Input data.
※

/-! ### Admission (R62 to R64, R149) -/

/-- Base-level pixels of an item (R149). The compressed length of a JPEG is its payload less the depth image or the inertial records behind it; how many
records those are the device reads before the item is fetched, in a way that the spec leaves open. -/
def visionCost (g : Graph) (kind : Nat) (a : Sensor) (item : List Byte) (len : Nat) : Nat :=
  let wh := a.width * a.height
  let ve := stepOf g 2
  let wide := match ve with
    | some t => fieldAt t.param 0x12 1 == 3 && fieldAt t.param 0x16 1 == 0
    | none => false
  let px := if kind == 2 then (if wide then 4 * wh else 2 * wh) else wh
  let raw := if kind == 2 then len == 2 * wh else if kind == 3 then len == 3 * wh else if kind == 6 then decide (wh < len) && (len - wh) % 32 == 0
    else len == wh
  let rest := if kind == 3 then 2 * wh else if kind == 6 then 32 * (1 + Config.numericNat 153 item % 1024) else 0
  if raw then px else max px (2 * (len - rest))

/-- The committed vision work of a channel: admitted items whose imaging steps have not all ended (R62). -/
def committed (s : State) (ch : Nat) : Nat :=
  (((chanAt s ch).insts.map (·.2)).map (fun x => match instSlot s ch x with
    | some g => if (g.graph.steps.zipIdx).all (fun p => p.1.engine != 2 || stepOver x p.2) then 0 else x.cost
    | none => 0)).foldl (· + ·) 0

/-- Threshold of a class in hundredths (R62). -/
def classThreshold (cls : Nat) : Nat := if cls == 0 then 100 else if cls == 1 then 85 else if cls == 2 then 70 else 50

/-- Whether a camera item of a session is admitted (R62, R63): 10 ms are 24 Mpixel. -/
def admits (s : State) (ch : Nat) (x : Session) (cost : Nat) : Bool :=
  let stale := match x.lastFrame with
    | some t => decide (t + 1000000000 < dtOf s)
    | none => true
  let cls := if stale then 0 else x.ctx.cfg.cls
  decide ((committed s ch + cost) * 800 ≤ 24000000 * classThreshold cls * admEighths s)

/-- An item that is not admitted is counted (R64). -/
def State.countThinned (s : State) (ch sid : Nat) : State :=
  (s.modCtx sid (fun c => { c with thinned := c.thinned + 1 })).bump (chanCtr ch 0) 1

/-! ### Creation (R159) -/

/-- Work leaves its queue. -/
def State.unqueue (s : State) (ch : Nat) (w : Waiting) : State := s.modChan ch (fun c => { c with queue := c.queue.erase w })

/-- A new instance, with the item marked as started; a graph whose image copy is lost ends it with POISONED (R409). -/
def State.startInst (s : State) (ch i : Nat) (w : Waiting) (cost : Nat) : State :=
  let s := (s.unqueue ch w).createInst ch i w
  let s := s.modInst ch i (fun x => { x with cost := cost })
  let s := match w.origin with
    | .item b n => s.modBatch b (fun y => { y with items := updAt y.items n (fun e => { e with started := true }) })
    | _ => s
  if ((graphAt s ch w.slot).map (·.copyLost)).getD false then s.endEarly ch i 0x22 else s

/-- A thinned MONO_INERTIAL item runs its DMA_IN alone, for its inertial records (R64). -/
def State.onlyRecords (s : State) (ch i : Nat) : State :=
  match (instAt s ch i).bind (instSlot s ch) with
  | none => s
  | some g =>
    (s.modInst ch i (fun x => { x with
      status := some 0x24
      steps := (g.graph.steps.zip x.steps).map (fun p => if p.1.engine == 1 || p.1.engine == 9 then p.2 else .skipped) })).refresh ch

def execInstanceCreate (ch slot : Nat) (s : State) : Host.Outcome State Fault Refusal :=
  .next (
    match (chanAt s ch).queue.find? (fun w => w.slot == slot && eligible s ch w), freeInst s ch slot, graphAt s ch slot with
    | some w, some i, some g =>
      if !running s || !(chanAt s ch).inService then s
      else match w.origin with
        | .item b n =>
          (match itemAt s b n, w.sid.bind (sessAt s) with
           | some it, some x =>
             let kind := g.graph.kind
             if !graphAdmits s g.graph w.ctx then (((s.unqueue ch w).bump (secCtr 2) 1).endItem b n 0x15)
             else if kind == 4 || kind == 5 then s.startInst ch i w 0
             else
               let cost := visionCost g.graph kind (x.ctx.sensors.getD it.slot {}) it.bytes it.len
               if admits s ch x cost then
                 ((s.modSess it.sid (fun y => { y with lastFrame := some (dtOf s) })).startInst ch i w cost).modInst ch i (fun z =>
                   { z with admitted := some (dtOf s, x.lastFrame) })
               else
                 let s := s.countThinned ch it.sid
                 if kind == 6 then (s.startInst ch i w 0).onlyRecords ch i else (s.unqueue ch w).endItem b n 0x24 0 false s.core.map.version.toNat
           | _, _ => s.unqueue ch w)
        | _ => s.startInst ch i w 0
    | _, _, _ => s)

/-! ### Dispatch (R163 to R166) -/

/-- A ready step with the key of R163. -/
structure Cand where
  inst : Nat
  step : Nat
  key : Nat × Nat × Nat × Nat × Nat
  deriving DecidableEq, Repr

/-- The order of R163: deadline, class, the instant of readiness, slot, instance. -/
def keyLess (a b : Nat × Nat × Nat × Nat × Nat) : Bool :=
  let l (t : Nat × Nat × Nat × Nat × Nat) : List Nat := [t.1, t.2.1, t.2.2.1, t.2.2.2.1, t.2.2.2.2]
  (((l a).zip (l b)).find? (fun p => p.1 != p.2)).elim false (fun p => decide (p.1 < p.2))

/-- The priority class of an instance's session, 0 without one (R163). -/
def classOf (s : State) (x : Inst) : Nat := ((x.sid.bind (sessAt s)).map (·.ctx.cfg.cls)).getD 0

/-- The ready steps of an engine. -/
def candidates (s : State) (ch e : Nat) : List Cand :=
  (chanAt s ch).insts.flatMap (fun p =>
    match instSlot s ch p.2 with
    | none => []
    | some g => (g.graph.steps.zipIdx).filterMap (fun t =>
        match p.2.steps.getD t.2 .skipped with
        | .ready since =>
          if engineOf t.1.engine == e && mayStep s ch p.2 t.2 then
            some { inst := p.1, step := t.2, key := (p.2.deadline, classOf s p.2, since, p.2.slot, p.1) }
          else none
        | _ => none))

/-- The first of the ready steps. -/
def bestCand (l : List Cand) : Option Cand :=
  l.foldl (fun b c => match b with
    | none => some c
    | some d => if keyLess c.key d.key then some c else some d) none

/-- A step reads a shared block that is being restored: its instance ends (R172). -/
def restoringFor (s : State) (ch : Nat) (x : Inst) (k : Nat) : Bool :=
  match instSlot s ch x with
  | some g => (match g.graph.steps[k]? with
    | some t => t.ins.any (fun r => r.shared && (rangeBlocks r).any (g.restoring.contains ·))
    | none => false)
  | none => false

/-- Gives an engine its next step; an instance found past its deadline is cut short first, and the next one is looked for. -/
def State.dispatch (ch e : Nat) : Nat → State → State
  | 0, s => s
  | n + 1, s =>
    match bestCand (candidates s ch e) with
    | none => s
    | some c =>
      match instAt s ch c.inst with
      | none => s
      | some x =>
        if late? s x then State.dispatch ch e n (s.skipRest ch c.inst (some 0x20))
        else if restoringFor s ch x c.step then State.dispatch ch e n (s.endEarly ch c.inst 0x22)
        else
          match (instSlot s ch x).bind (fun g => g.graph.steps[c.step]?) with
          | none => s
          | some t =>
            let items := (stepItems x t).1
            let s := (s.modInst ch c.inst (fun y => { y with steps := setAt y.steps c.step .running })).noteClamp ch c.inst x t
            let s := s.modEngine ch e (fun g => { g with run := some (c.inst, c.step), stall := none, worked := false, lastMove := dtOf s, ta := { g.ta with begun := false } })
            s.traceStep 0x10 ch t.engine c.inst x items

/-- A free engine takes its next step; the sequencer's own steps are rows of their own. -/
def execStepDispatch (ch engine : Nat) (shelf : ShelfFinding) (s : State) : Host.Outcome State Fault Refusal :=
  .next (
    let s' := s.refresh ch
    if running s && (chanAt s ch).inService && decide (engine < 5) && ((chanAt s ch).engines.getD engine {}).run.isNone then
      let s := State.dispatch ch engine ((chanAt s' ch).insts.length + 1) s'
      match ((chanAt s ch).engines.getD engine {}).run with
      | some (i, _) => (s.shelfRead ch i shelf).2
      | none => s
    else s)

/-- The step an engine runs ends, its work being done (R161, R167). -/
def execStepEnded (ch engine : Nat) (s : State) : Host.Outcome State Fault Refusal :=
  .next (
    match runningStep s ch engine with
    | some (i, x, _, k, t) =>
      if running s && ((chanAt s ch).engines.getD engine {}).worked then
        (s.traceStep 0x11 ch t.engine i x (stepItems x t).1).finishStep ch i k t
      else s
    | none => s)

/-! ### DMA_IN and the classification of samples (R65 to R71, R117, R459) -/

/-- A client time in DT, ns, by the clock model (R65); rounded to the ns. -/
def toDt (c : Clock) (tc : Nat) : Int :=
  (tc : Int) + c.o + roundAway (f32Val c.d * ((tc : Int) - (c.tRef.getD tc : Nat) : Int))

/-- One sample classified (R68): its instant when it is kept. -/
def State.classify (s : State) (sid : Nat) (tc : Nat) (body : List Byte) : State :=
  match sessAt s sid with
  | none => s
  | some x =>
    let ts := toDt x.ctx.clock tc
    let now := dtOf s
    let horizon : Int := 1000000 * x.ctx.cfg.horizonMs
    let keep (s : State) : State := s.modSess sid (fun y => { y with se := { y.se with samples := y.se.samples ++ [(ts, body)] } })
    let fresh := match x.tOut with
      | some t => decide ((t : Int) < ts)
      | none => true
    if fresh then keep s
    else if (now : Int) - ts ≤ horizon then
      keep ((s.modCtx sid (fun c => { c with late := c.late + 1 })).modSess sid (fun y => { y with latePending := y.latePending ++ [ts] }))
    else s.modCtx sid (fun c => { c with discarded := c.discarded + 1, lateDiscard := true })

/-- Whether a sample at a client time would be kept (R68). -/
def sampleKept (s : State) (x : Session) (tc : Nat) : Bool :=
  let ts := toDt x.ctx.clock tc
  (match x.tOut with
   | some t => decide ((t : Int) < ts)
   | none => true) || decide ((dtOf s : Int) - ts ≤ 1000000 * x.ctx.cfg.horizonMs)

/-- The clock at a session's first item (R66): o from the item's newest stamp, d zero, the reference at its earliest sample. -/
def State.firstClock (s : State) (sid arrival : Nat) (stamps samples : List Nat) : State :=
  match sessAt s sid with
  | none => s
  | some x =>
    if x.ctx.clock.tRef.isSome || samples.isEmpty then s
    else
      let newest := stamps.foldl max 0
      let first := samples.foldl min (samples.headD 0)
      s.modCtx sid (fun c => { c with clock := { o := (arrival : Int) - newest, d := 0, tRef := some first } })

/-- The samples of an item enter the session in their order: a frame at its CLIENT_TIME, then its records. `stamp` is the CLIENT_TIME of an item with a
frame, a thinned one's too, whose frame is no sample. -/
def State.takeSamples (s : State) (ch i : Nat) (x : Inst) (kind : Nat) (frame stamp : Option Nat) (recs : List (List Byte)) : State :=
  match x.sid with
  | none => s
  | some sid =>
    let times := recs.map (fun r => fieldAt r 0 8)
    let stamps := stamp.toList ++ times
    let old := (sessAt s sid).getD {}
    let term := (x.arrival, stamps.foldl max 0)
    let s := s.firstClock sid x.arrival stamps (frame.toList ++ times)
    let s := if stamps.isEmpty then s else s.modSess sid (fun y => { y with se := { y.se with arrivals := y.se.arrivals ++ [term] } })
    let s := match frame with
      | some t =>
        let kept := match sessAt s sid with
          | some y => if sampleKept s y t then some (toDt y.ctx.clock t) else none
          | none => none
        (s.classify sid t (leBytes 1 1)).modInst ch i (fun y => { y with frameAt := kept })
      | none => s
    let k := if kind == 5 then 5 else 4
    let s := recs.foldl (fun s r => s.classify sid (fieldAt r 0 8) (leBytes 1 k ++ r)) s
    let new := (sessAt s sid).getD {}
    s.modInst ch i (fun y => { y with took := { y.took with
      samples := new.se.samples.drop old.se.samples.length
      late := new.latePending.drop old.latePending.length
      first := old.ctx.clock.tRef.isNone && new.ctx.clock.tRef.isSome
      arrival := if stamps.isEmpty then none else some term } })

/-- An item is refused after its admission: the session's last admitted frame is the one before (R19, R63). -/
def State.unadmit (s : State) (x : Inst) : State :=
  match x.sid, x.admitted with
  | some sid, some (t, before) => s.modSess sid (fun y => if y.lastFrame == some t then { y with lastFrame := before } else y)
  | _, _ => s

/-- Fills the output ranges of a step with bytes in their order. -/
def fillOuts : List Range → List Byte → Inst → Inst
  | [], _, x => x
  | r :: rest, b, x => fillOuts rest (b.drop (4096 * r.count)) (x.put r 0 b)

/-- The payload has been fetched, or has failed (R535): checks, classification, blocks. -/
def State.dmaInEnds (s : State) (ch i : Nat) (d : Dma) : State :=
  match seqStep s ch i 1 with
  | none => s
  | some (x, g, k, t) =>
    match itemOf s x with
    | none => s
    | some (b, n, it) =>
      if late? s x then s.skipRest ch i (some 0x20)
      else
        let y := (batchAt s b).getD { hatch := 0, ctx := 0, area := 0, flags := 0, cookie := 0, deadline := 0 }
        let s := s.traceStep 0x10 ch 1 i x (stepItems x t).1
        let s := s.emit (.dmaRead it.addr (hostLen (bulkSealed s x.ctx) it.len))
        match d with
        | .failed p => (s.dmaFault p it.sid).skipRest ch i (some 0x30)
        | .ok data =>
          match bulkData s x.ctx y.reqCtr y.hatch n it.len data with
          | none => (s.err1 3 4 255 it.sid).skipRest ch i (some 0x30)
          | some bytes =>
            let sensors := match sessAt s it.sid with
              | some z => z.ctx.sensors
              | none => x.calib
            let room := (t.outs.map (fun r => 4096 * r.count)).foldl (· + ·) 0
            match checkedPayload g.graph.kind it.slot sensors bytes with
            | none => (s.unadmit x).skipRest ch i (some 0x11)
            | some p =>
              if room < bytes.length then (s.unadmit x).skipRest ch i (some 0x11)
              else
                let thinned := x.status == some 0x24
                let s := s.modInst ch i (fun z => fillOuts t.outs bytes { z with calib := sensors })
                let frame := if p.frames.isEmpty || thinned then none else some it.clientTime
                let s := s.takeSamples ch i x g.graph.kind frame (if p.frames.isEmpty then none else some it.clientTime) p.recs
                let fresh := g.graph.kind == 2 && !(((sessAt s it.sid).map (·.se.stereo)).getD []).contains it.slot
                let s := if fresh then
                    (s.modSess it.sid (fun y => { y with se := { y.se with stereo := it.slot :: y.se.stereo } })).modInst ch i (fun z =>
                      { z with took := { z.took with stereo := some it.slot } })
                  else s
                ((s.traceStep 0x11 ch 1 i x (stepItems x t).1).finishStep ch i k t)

※

What is required. Copy every line above that holds the word "image".

Reply to the exercise.
/-- Base-level pixels of an item (R149). The compressed length of a JPEG is its payload less the depth image or the inertial records behind it; how many
/-- A new instance, with the item marked as started; a graph whose image copy is lost ends it with POISONED (R409). -/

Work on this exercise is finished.